Before I dive into determining valuation, I need to dispel three common myths about valuation…

  • Founders decide what price their companies are worth. It’s not up to founders. When they raise funds from professional venture capitalists and angel investors, they enter into negotiations with them to determine a valuation. Unless their startup is really hot, they’re usually not the dominant voice.
  • Founders seek the highest possible valuations for their companies. Some do, but the smart ones know it’s better not to overshoot. High valuations create high expectations. If not met, the next round could turn into a “down round.” Down rounds go for less than the previous round, which is every founder’s nightmare. A founder wants their valuation to increase from round to round, reflecting the progress the startup has made.
  • Startup valuations go up and down with the public stock market. Not really.
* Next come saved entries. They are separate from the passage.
/-! A register of the management block -/

@[simp] theorem regSet_cyc (d : Dev) (o : Nat) (x : DWord) : (regSet d o x).cyc = d.cyc := rfl
@[simp] theorem regSet_fresh (d : Dev) (o : Nat) (x : DWord) : (regSet d o x).fresh = d.fresh := rfl
@[simp] theorem regSet_pow (d : Dev) (o : Nat) (x : DWord) : (regSet d o x).pow = d.pow := rfl
@[simp] theorem regSet_mem (d : Dev) (o : Nat) (x : DWord) : (regSet d o x).mem = d.mem := rfl
@[simp] theorem regSet_host (d : Dev) (o : Nat) (x : DWord) : (regSet d o x).host = d.host := rfl
@[simp] theorem regSet_bar2 (d : Dev) (o : Nat) (x : DWord) : (regSet d o x).bar2 = d.bar2 := rfl
@[simp] theorem regSet_peers (d : Dev) (o : Nat) (x : DWord) : (regSet d o x).peers = d.peers := rfl
@[simp] theorem regSet_peerOcts (d : Dev) (o : Nat) (x : DWord) : (regSet d o x).peerOcts = d.peerOcts := rfl
@[simp] theorem regSet_accepted (d : Dev) (o : Nat) (x : DWord) : (regSet d o x).accepted = d.accepted := rfl
@[simp] theorem regSet_llc (d : Dev) (o : Nat) (x : DWord) : (regSet d o x).llc = d.llc := rfl
@[simp] theorem regSet_victims (d : Dev) (o : Nat) (x : DWord) : (regSet d o x).victims = d.victims := rfl
@[simp] theorem regSet_rels (d : Dev) (o : Nat) (x : DWord) : (regSet d o x).rels = d.rels := rfl
@[simp] theorem regSet_net (d : Dev) (o : Nat) (x : DWord) : (regSet d o x).net = d.net := rfl
@[simp] theorem regSet_parts (d : Dev) (o : Nat) (x : DWord) : (regSet d o x).parts = d.parts := rfl
@[simp] theorem regSet_cores (d : Dev) (o : Nat) (x : DWord) : (regSet d o x).cores = d.cores := rfl
@[simp] theorem regSet_groups (d : Dev) (o : Nat) (x : DWord) : (regSet d o x).groups = d.groups := rfl
@[simp] theorem regSet_teams (d : Dev) (o : Nat) (x : DWord) : (regSet d o x).teams = d.teams := rfl
@[simp] theorem regSet_clusters (d : Dev) (o : Nat) (x : DWord) : (regSet d o x).clusters = d.clusters := rfl
@[simp] theorem regSet_grids (d : Dev) (o : Nat) (x : DWord) : (regSet d o x).grids = d.grids := rfl
@[simp] theorem regSet_draws (d : Dev) (o : Nat) (x : DWord) : (regSet d o x).draws = d.draws := rfl
@[simp] theorem regSet_tiles (d : Dev) (o : Nat) (x : DWord) : (regSet d o x).tiles = d.tiles := rfl
@[simp] theorem regSet_dsc (d : Dev) (o : Nat) (x : DWord) : (regSet d o x).dsc = d.dsc := rfl
@[simp] theorem regSet_ops (d : Dev) (o : Nat) (x : DWord) : (regSet d o x).ops = d.ops := rfl
@[simp] theorem regSet_reports (d : Dev) (o : Nat) (x : DWord) : (regSet d o x).reports = d.reports := rfl
@[simp] theorem regSet_tlb (d : Dev) (o : Nat) (x : DWord) : (regSet d o x).tlb = d.tlb := rfl
@[simp] theorem regSet_copies (d : Dev) (o : Nat) (x : DWord) : (regSet d o x).copies = d.copies := rfl
@[simp] theorem regSet_events (d : Dev) (o : Nat) (x : DWord) : (regSet d o x).events = d.events := rfl
@[simp] theorem regSet_seqs (d : Dev) (o : Nat) (x : DWord) : (regSet d o x).seqs = d.seqs := rfl
@[simp] theorem regSet_tests (d : Dev) (o : Nat) (x : DWord) : (regSet d o x).tests = d.tests := rfl
@[simp] theorem regSet_links (d : Dev) (o : Nat) (x : DWord) : (regSet d o x).links = d.links := rfl
@[simp] theorem regSet_cx (d : Dev) (o : Nat) (x : DWord) : (regSet d o x).cx = d.cx := rfl
@[simp] theorem regSet_shared (d : Dev) (o : Nat) (x : DWord) : (regSet d o x).shared = d.shared := rfl
@[simp] theorem regSet_progress (d : Dev) (o : Nat) (x : DWord) : (regSet d o x).progress = d.progress := rfl
@[simp] theorem regSet_acks (d : Dev) (o : Nat) (x : DWord) : (regSet d o x).acks = d.acks := rfl
@[simp] theorem regSet_msix (d : Dev) (o : Nat) (x : DWord) : (regSet d o x).msix = d.msix := rfl
@[simp] theorem regSet_readOut (d : Dev) (o : Nat) (x : DWord) : (regSet d o x).readOut = d.readOut := rfl
@[simp] theorem regSet_reply (d : Dev) (o : Nat) (x : DWord) : (regSet d o x).reply = d.reply := rfl
@[simp] theorem regSet_inval (d : Dev) (o : Nat) (x : DWord) : (regSet d o x).inval = d.inval := rfl

/-! A field of a register of the management block -/

@[simp] theorem regPut_cyc (d : Dev) (o a n v : Nat) : (regPut d o a n v).cyc = d.cyc := rfl
@[simp] theorem regPut_fresh (d : Dev) (o a n v : Nat) : (regPut d o a n v).fresh = d.fresh := rfl
@[simp] theorem regPut_pow (d : Dev) (o a n v : Nat) : (regPut d o a n v).pow = d.pow := rfl
@[simp] theorem regPut_mem (d : Dev) (o a n v : Nat) : (regPut d o a n v).mem = d.mem := rfl
@[simp] theorem regPut_host (d : Dev) (o a n v : Nat) : (regPut d o a n v).host = d.host := rfl
@[simp] theorem regPut_bar2 (d : Dev) (o a n v : Nat) : (regPut d o a n v).bar2 = d.bar2 := rfl
@[simp] theorem regPut_peers (d : Dev) (o a n v : Nat) : (regPut d o a n v).peers = d.peers := rfl
@[simp] theorem regPut_peerOcts (d : Dev) (o a n v : Nat) : (regPut d o a n v).peerOcts = d.peerOcts := rfl
@[simp] theorem regPut_accepted (d : Dev) (o a n v : Nat) : (regPut d o a n v).accepted = d.accepted := rfl
@[simp] theorem regPut_llc (d : Dev) (o a n v : Nat) : (regPut d o a n v).llc = d.llc := rfl
@[simp] theorem regPut_victims (d : Dev) (o a n v : Nat) : (regPut d o a n v).victims = d.victims := rfl
@[simp] theorem regPut_rels (d : Dev) (o a n v : Nat) : (regPut d o a n v).rels = d.rels := rfl
@[simp] theorem regPut_net (d : Dev) (o a n v : Nat) : (regPut d o a n v).net = d.net := rfl
@[simp] theorem regPut_parts (d : Dev) (o a n v : Nat) : (regPut d o a n v).parts = d.parts := rfl
@[simp] theorem regPut_cores (d : Dev) (o a n v : Nat) : (regPut d o a n v).cores = d.cores := rfl
@[simp] theorem regPut_groups (d : Dev) (o a n v : Nat) : (regPut d o a n v).groups = d.groups := rfl
@[simp] theorem regPut_teams (d : Dev) (o a n v : Nat) : (regPut d o a n v).teams = d.teams := rfl
@[simp] theorem regPut_clusters (d : Dev) (o a n v : Nat) : (regPut d o a n v).clusters = d.clusters := rfl
@[simp] theorem regPut_grids (d : Dev) (o a n v : Nat) : (regPut d o a n v).grids = d.grids := rfl
@[simp] theorem regPut_draws (d : Dev) (o a n v : Nat) : (regPut d o a n v).draws = d.draws := rfl
@[simp] theorem regPut_tiles (d : Dev) (o a n v : Nat) : (regPut d o a n v).tiles = d.tiles := rfl
@[simp] theorem regPut_dsc (d : Dev) (o a n v : Nat) : (regPut d o a n v).dsc = d.dsc := rfl
@[simp] theorem regPut_ops (d : Dev) (o a n v : Nat) : (regPut d o a n v).ops = d.ops := rfl
@[simp] theorem regPut_reports (d : Dev) (o a n v : Nat) : (regPut d o a n v).reports = d.reports := rfl
@[simp] theorem regPut_tlb (d : Dev) (o a n v : Nat) : (regPut d o a n v).tlb = d.tlb := rfl
@[simp] theorem regPut_copies (d : Dev) (o a n v : Nat) : (regPut d o a n v).copies = d.copies := rfl
@[simp] theorem regPut_events (d : Dev) (o a n v : Nat) : (regPut d o a n v).events = d.events := rfl
@[simp] theorem regPut_seqs (d : Dev) (o a n v : Nat) : (regPut d o a n v).seqs = d.seqs := rfl
@[simp] theorem regPut_tests (d : Dev) (o a n v : Nat) : (regPut d o a n v).tests = d.tests := rfl
@[simp] theorem regPut_links (d : Dev) (o a n v : Nat) : (regPut d o a n v).links = d.links := rfl
@[simp] theorem regPut_cx (d : Dev) (o a n v : Nat) : (regPut d o a n v).cx = d.cx := rfl
@[simp] theorem regPut_shared (d : Dev) (o a n v : Nat) : (regPut d o a n v).shared = d.shared := rfl
@[simp] theorem regPut_progress (d : Dev) (o a n v : Nat) : (regPut d o a n v).progress = d.progress := rfl
@[simp] theorem regPut_acks (d : Dev) (o a n v : Nat) : (regPut d o a n v).acks = d.acks := rfl
@[simp] theorem regPut_msix (d : Dev) (o a n v : Nat) : (regPut d o a n v).msix = d.msix := rfl
@[simp] theorem regPut_readOut (d : Dev) (o a n v : Nat) : (regPut d o a n v).readOut = d.readOut := rfl
@[simp] theorem regPut_reply (d : Dev) (o a n v : Nat) : (regPut d o a n v).reply = d.reply := rfl
@[simp] theorem regPut_inval (d : Dev) (o a n v : Nat) : (regPut d o a n v).inval = d.inval := rfl

end Sys2Proof.Machine
end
For example, the Nasdaq rose more than 40% in 2016. Seed companies? Their valuations rose 10%. And Series A companies’ valuations were flat.

Take a look at this chart…

Now look at 2007.

Remember that horrible year? The Nasdaq plunged 55%. But seed companies actually rose in valuation. And Series B companies’ valuations were flat.

At best, we can say a bull stock market encourages optimism in equity investments, which eventually seeps into the private startup market.

A bear stock market can dampen sentiment of early investors at some point, putting a lower ceiling on prices.

But startup valuations do NOT move in lockstep with public stocks. (By the way, that’s a good thing. A startup portfolio injects some much-needed diversification into your equity investments.)

Now, let’s address the two critical questions about valuation…

How is valuation determined? And how do you assess what is fair or reasonable?

Determining the Valuations of Young Startups

Investors have come up with several ways to determine valuation. Some are better than others. Here are the main ones…

Cost Approach. How much would it cost to build or recreate the company? Sounds good in theory, right? But how do you put a price on experience, technical expertise and the networks the company nurtured? Estimates from this approach tend to undervalue a company’s worth.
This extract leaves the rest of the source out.